* _Exercise description_
If a line in the listing below includes the word "newAlarm", pick it out.

+===+

@[simp] theorem notify_link (n : Notice) (s : State) : (notify n s).link = s.link :=
  (onlyNotices_notify [] n s).link
@[simp] theorem notify_trav (n : Notice) (s : State) : (notify n s).trav = s.trav :=
  (onlyNotices_notify [] n s).trav
@[simp] theorem notify_std (n : Notice) (s : State) : (notify n s).std = s.std :=
  (onlyNotices_notify [] n s).std
@[simp] theorem notify_edge (n : Notice) (s : State) : (notify n s).edge = s.edge :=
  (onlyNotices_notify [] n s).edge
@[simp] theorem notify_ring (n : Notice) (s : State) : (notify n s).ring = s.ring :=
  (onlyNotices_notify [] n s).ring
@[simp] theorem notify_mon (n : Notice) (s : State) : (notify n s).mon = s.mon :=
  (onlyNotices_notify [] n s).mon
@[simp] theorem notify_alarms (n : Notice) (s : State) : (notify n s).alarms = s.alarms :=
  (onlyNotices_notify [] n s).alarms
@[simp] theorem notify_setup (n : Notice) (s : State) : (notify n s).setup = s.setup :=
  (onlyNotices_notify [] n s).setup
@[simp] theorem notify_carriageTx (n : Notice) (s : State) : (notify n s).carriageTx = s.carriageTx :=
  (onlyNotices_notify [] n s).carriageTx
@[simp] theorem notify_freeCount (n : Notice) (s : State) : (notify n s).freeCount = s.freeCount :=
  (onlyNotices_notify [] n s).freeCount
@[simp] theorem notify_pending (n : Notice) (s : State) : (notify n s).pending = s.pending :=
  (onlyNotices_notify [] n s).pending
@[simp] theorem queueAt_link (n : Notice) (p : PortId) (s : State) : (queueAt n p s).link = s.link :=
  (onlyNotices_queueAt [] n p s).link
@[simp] theorem queueAt_trav (n : Notice) (p : PortId) (s : State) : (queueAt n p s).trav = s.trav :=
  (onlyNotices_queueAt [] n p s).trav
@[simp] theorem queueAt_std (n : Notice) (p : PortId) (s : State) : (queueAt n p s).std = s.std :=
  (onlyNotices_queueAt [] n p s).std
@[simp] theorem queueAt_edge (n : Notice) (p : PortId) (s : State) : (queueAt n p s).edge = s.edge :=
  (onlyNotices_queueAt [] n p s).edge
@[simp] theorem queueAt_ring (n : Notice) (p : PortId) (s : State) : (queueAt n p s).ring = s.ring :=
  (onlyNotices_queueAt [] n p s).ring
@[simp] theorem queueAt_mon (n : Notice) (p : PortId) (s : State) : (queueAt n p s).mon = s.mon :=
  (onlyNotices_queueAt [] n p s).mon
@[simp] theorem queueAt_alarms (n : Notice) (p : PortId) (s : State) : (queueAt n p s).alarms = s.alarms :=
  (onlyNotices_queueAt [] n p s).alarms
@[simp] theorem queueAt_setup (n : Notice) (p : PortId) (s : State) : (queueAt n p s).setup = s.setup :=
  (onlyNotices_queueAt [] n p s).setup
@[simp] theorem queueAt_carriageTx (n : Notice) (p : PortId) (s : State) : (queueAt n p s).carriageTx = s.carriageTx :=
  (onlyNotices_queueAt [] n p s).carriageTx
@[simp] theorem queueAt_freeCount (n : Notice) (p : PortId) (s : State) : (queueAt n p s).freeCount = s.freeCount :=
  (onlyNotices_queueAt [] n p s).freeCount
@[simp] theorem queueAt_pending (n : Notice) (p : PortId) (s : State) : (queueAt n p s).pending = s.pending :=
  (onlyNotices_queueAt [] n p s).pending
@[simp] theorem count_link (id : TallyId) (n : Nat) (s : State) : (count id n s).link = s.link :=
  (onlyNotices_count id n s).link
@[simp] theorem count_trav (id : TallyId) (n : Nat) (s : State) : (count id n s).trav = s.trav :=
  (onlyNotices_count id n s).trav
@[simp] theorem count_std (id : TallyId) (n : Nat) (s : State) : (count id n s).std = s.std :=
  (onlyNotices_count id n s).std
@[simp] theorem count_edge (id : TallyId) (n : Nat) (s : State) : (count id n s).edge = s.edge :=
  (onlyNotices_count id n s).edge
@[simp] theorem count_ring (id : TallyId) (n : Nat) (s : State) : (count id n s).ring = s.ring :=
  (onlyNotices_count id n s).ring
@[simp] theorem count_mon (id : TallyId) (n : Nat) (s : State) : (count id n s).mon = s.mon :=
  (onlyNotices_count id n s).mon
@[simp] theorem count_alarms (id : TallyId) (n : Nat) (s : State) : (count id n s).alarms = s.alarms :=
  (onlyNotices_count id n s).alarms
@[simp] theorem count_setup (id : TallyId) (n : Nat) (s : State) : (count id n s).setup = s.setup :=
  (onlyNotices_count id n s).setup
@[simp] theorem count_carriageTx (id : TallyId) (n : Nat) (s : State) : (count id n s).carriageTx = s.carriageTx :=
  (onlyNotices_count id n s).carriageTx
@[simp] theorem count_freeCount (id : TallyId) (n : Nat) (s : State) : (count id n s).freeCount = s.freeCount :=
  (onlyNotices_count id n s).freeCount
@[simp] theorem count_pending (id : TallyId) (n : Nat) (s : State) : (count id n s).pending = s.pending :=
  (onlyNotices_count id n s).pending
@[simp] theorem countTimes_link (id : TallyId) (n : Nat) (s : State) : (countTimes id n s).link = s.link :=
  (onlyNotices_countTimes id n s).link
@[simp] theorem countTimes_trav (id : TallyId) (n : Nat) (s : State) : (countTimes id n s).trav = s.trav :=
  (onlyNotices_countTimes id n s).trav
@[simp] theorem countTimes_std (id : TallyId) (n : Nat) (s : State) : (countTimes id n s).std = s.std :=
  (onlyNotices_countTimes id n s).std
@[simp] theorem countTimes_edge (id : TallyId) (n : Nat) (s : State) : (countTimes id n s).edge = s.edge :=
  (onlyNotices_countTimes id n s).edge
@[simp] theorem countTimes_ring (id : TallyId) (n : Nat) (s : State) : (countTimes id n s).ring = s.ring :=
  (onlyNotices_countTimes id n s).ring
@[simp] theorem countTimes_mon (id : TallyId) (n : Nat) (s : State) : (countTimes id n s).mon = s.mon :=
  (onlyNotices_countTimes id n s).mon
@[simp] theorem countTimes_alarms (id : TallyId) (n : Nat) (s : State) : (countTimes id n s).alarms = s.alarms :=
  (onlyNotices_countTimes id n s).alarms
@[simp] theorem countTimes_setup (id : TallyId) (n : Nat) (s : State) : (countTimes id n s).setup = s.setup :=
  (onlyNotices_countTimes id n s).setup
@[simp] theorem countTimes_carriageTx (id : TallyId) (n : Nat) (s : State) : (countTimes id n s).carriageTx = s.carriageTx :=
  (onlyNotices_countTimes id n s).carriageTx
@[simp] theorem countTimes_freeCount (id : TallyId) (n : Nat) (s : State) : (countTimes id n s).freeCount = s.freeCount :=
  (onlyNotices_countTimes id n s).freeCount
@[simp] theorem countTimes_pending (id : TallyId) (n : Nat) (s : State) : (countTimes id n s).pending = s.pending :=
  (onlyNotices_countTimes id n s).pending
@[simp] theorem settle_link (s : State) : (settle s).link = s.link := rfl
@[simp] theorem settle_trav (s : State) : (settle s).trav = s.trav := rfl
@[simp] theorem settle_std (s : State) : (settle s).std = s.std := rfl
@[simp] theorem settle_edge (s : State) : (settle s).edge = s.edge := rfl
@[simp] theorem settle_ring (s : State) : (settle s).ring = s.ring := rfl
@[simp] theorem settle_mon (s : State) : (settle s).mon = s.mon := rfl
@[simp] theorem settle_alarms (s : State) : (settle s).alarms = s.alarms := rfl
@[simp] theorem settle_setup (s : State) : (settle s).setup = s.setup := rfl
@[simp] theorem settle_carriageTx (s : State) : (settle s).carriageTx = s.carriageTx := rfl
@[simp] theorem settle_freeCount (s : State) : (settle s).freeCount = s.freeCount := rfl
@[simp] theorem settle_pending (s : State) : (settle s).pending = s.pending := rfl
@[simp] theorem settle_tallies (s : State) : (settle s).tallies = s.tallies := rfl

/-! ### Head commands and the traverse state -/

/-- Everything a head command does (R1, R10). -/
theorem issue_eq (c : HeadCmd) (s : State) :
    issue c s =
      { s with
        link := { s.link with cmdNo := s.link.cmdNo + 1,
                              lastMotion := if c.isMotion then some (s.link.cmdNo + 1) else s.link.lastMotion }
        trav := { s.trav with moveTimer := if c.isMotion then some s.setup.active.moveTimeout else none,
                              atPark := s.trav.atPark && !c.isMove }
        carriageTx := if s.link.up then s.carriageTx ++ [⟨s.link.cmdNo + 1, c⟩] else s.carriageTx } :=
  rfl

@[simp] theorem issue_std (c : HeadCmd) (s : State) : (issue c s).std = s.std := rfl
@[simp] theorem issue_edge (c : HeadCmd) (s : State) : (issue c s).edge = s.edge := rfl
@[simp] theorem issue_ring (c : HeadCmd) (s : State) : (issue c s).ring = s.ring := rfl
@[simp] theorem issue_mon (c : HeadCmd) (s : State) : (issue c s).mon = s.mon := rfl
@[simp] theorem issue_alarms (c : HeadCmd) (s : State) : (issue c s).alarms = s.alarms := rfl
@[simp] theorem issue_setup (c : HeadCmd) (s : State) : (issue c s).setup = s.setup := rfl
@[simp] theorem issue_ports (c : HeadCmd) (s : State) : (issue c s).ports = s.ports := rfl
@[simp] theorem issue_tallies (c : HeadCmd) (s : State) : (issue c s).tallies = s.tallies := rfl
@[simp] theorem issue_freeCount (c : HeadCmd) (s : State) : (issue c s).freeCount = s.freeCount := rfl
@[simp] theorem issue_pending (c : HeadCmd) (s : State) : (issue c s).pending = s.pending := rfl

/-- R7, R10: the traverse controller after a change of state. -/
@[simp] theorem changeState_trav (st : TravState) (s : State) :
    (changeState st s).trav =
      { s.trav with state := st,
                    moveTimer := if st = .fault ∧ s.trav.state ≠ .fault then none else s.trav.moveTimer } := by
  unfold changeState
  split
  · rename_i h
    subst h
    simp
  · rename_i h
    simp only [notify_trav, State.onTrav_trav]
    congr 1
    split
    · rename_i e
      subst e
      simp [h]
    · rename_i e
      simp [e]

/-- A change of state but for the traverse controller itself: a TRAVERSE_STATE notice at most. -/
theorem onlyNotices_changeState (ids : List TallyId) (st : TravState) (s : State) :
    OnlyNotices ids { s with trav := (changeState st s).trav } (changeState st s) := by
  unfold changeState
  split
  · exact .refl ids s
  · have h := onlyNotices_notify ids
      (traverseNotice (s.onTrav (fun t => { t with state := st, moveTimer := if st = .fault then none else t.moveTimer })))
      (s.onTrav (fun t => { t with state := st, moveTimer := if st = .fault then none else t.moveTimer }))
    exact { h with trav := by simp, ports := h.ports }

@[simp] theorem changeState_link (st : TravState) (s : State) : (changeState st s).link = s.link :=
  (onlyNotices_changeState [] st s).link
@[simp] theorem changeState_std (st : TravState) (s : State) : (changeState st s).std = s.std :=
  (onlyNotices_changeState [] st s).std
@[simp] theorem changeState_edge (st : TravState) (s : State) : (changeState st s).edge = s.edge :=
  (onlyNotices_changeState [] st s).edge
@[simp] theorem changeState_ring (st : TravState) (s : State) : (changeState st s).ring = s.ring :=
  (onlyNotices_changeState [] st s).ring
@[simp] theorem changeState_mon (st : TravState) (s : State) : (changeState st s).mon = s.mon :=
  (onlyNotices_changeState [] st s).mon
@[simp] theorem changeState_alarms (st : TravState) (s : State) : (changeState st s).alarms = s.alarms :=
  (onlyNotices_changeState [] st s).alarms
@[simp] theorem changeState_setup (st : TravState) (s : State) : (changeState st s).setup = s.setup :=
  (onlyNotices_changeState [] st s).setup
@[simp] theorem changeState_carriageTx (st : TravState) (s : State) : (changeState st s).carriageTx = s.carriageTx :=
  (onlyNotices_changeState [] st s).carriageTx
@[simp] theorem changeState_freeCount (st : TravState) (s : State) : (changeState st s).freeCount = s.freeCount :=
  (onlyNotices_changeState [] st s).freeCount
@[simp] theorem changeState_pending (st : TravState) (s : State) : (changeState st s).pending = s.pending :=
  (onlyNotices_changeState [] st s).pending

/-! ### The alarm list -/

/-- Everything a raise does outside the alarm list (R128): its ALARM notice. -/
theorem onlyNotices_raiseAlarm (ids : List TallyId) (kind : AlarmKind) (cause : Option Cause) (scan : Nat)
    (pos : Option Nat) (s : State) :
    OnlyNotices ids { s with alarms := (raiseAlarm kind cause scan pos s).alarms }
      (raiseAlarm kind cause scan pos s) := by
  have h := onlyNotices_notify ids (.alarm .raised (newAlarm kind cause scan pos s))
    { s with alarms := { records := alarmRoom s.alarms.records ++ [newAlarm kind cause scan pos s],
                         nextId := nextAlarmId (newAlarm kind cause scan pos s).id } }
  exact ⟨h.link, h.trav, h.std, h.edge, h.ring, h.mon, rfl, h.setup, h.carriageTx, h.freeCount, h.pending, h.ports,
    h.tallies⟩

+===+

* _Reply_
  have h := onlyNotices_notify ids (.alarm .raised (newAlarm kind cause scan pos s))
    { s with alarms := { records := alarmRoom s.alarms.records ++ [newAlarm kind cause scan pos s],
                         nextId := nextAlarmId (newAlarm kind cause scan pos s).id } }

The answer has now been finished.